Hannah Wilke
Mein persönlicher CO2-Fußabdruck

Louer un(e) allemand(e). Hannah Wilke im Collège "Pierre et Marie Curie", Abidjan
Louer un(e) allemand(e). Hannah Wilke im Collège "Pierre et Marie Curie", Abidjan. | © Goethe-Institut Côte d'Ivoire / Espérance Kouamé

Ich hatte die Möglchkeit, an dem Projekt „Louer un Allemand“ teilzunehmen und ich wurde an einem Dienstag im Mai „ausgeliehen“. Als meine Kollegin Espérance von der Bibliothek des Goethe-Instituts mir das Thema für die Stunde nannten, habe ich mich, freudig motiviert, in die Vorbereitung gestürzt.

„Globaler Klimawandel – Wieviel CO2 kann unsere Erde noch vertragen?“ Klimawandel, Umweltschatz und CO2-Verbrauch ist nicht nur ein wichtiges Thema in Deutschland, sondern wird auch hier intensiv in der 12. Klasse behandelt. Es ist Thema, das uns alle betrifft. Genau das wollte ich den SchülerInnen vermitteln: dass die Menschen in Deutschland, die Menschen in der Côte d’Ivoire, eigentlich alle Menschen in allen Ländern, CO2 verbrauchen und wir somit alle unseren persönlichen CO2-Fußabdruck hinterlassen.

So fuhren Espérance und ich gemeinsam zur Schule „Pierre et Marie Curie“ in Abidjan und wurden herzlich von allen begrüßt. Der Deutschlehrer zeigte mit zuvor alle Deutschklassen. Die SchülerInnen klatschten und jubelten erfreut und waren ganz neugierig, wer auf einmal plötzlich vor ihnen stand. Ich stellte mich in jeder Klasse kurz vor und musste leider die SchülerInnen traurig in ihren Klassen zurücklassen, da sie gehofft hatten, dass ich bei ihnen bleiben werde.

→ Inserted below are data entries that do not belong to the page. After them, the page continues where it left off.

-- ==== Sys2Proof/Syntax.lean ====
section
/-! DEFINITION. The commands of IRFE, one constructor per row of spec/opcode_table.json. No command has an operand field
(30_encoding.md R74). -/

namespace Sys2Proof

/-- A command: what a decoded write to CMD runs (30_encoding.md R75). -/
inductive Instr where
  /-- no effect (42_commands.md R151) -/
  | nop
  /-- run the frame encoder on the triple in IN (R152) -/
  | encode
  /-- play the duration table out on `ir_mark` (R153) -/
  | send
  /-- stop the serializer (R154) -/
  | abort
  /-- discard the held result (R155) -/
  | clear
  deriving DecidableEq, Repr

end Sys2Proof
end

Am Ende sind wir in der 12. Klasse angekommen und ich begann meine Stunde.

Ich wollte anhand alltäglicher Dinge den SchülerInnen zeigen, wie viel CO2 wir verbrauchen, was alle überrascht hat. Jeder Deutsche verbraucht ca. 30 kg CO2 pro Tag. Wussten Sie, dass wir, wenn wir eine Tasse Kaffee zubereiten ca. 70g CO2 verbrauchen? Und bei einer 3-minütigen heißen Dusche verbrauchen wir fast 3kg CO2. Hier wurde von den SchülerInnen die Frage gestellt, was wir Deutsche denn gegen die Klimaerwärmung tun. Heiß duschen müssten wir ja, weil es bei uns ja immer so kalt sei. Da musste auch ich mir eingestehen, dass ich im Winter sehr gerne warm Dusche. Ich erzählte den SchülerInnen, dass ich allerdings auch viel Fahrrad fahre und so versuche, weniger CO2 zu verbrauchen. Ich habe den SchülerInnen einen kurzen Einblick geben können, was wir in Deutschland versuchen, gegen die Klimaerwärmung zu tun. Am Ende tauschten wir uns intensiv aus, was wir alle persönlich gegen den Klimawandel tun können. Die SchülerInnen waren sehr motiviert, auch ihren eigenen CO2-Fußabdruck zu verkleinern und mir wurde bei dem Austausch bewusst, wie wichtig dieses Thema ist. Man sollte alle Kinder und Jugendlichen nicht nur in der Côte d’Ivoire, sondern auch bei uns in Deutschland, für diese Problematik sensibilisieren.

Am Ende der Stunde stellten die SchülerInnen noch viele persönliche Fragen und waren sehr neugierig, was ich denn eigentlich so in Deutschland mache und sie wollten viel über meine Familie wissen. Leider verging die Zeit viel zu schnell und es klingelte schon zur Pause.

Nach der Stunde wurden Espérance und ich noch zum Essen eingeladen und nach dem Gespräch mit dem Direktor ging es wieder zurück ins Goethe-Institut. Der Austausch war auch für mich eine tolle Erfahrung und ich möchte mich an dieser Stelle bei allen bedanken, die dies möglich gemacht haben: bei Espérance, dem Deutschlehrer von „Pierre et Marie Curie“ und auch bei den SchülerInnen, die diese Stunde bereichert haben. Die Herzlichkeit und Offenheit, die mir an diesem Tag begegnet ist, wird immer in meiner Erinnerung bleiben.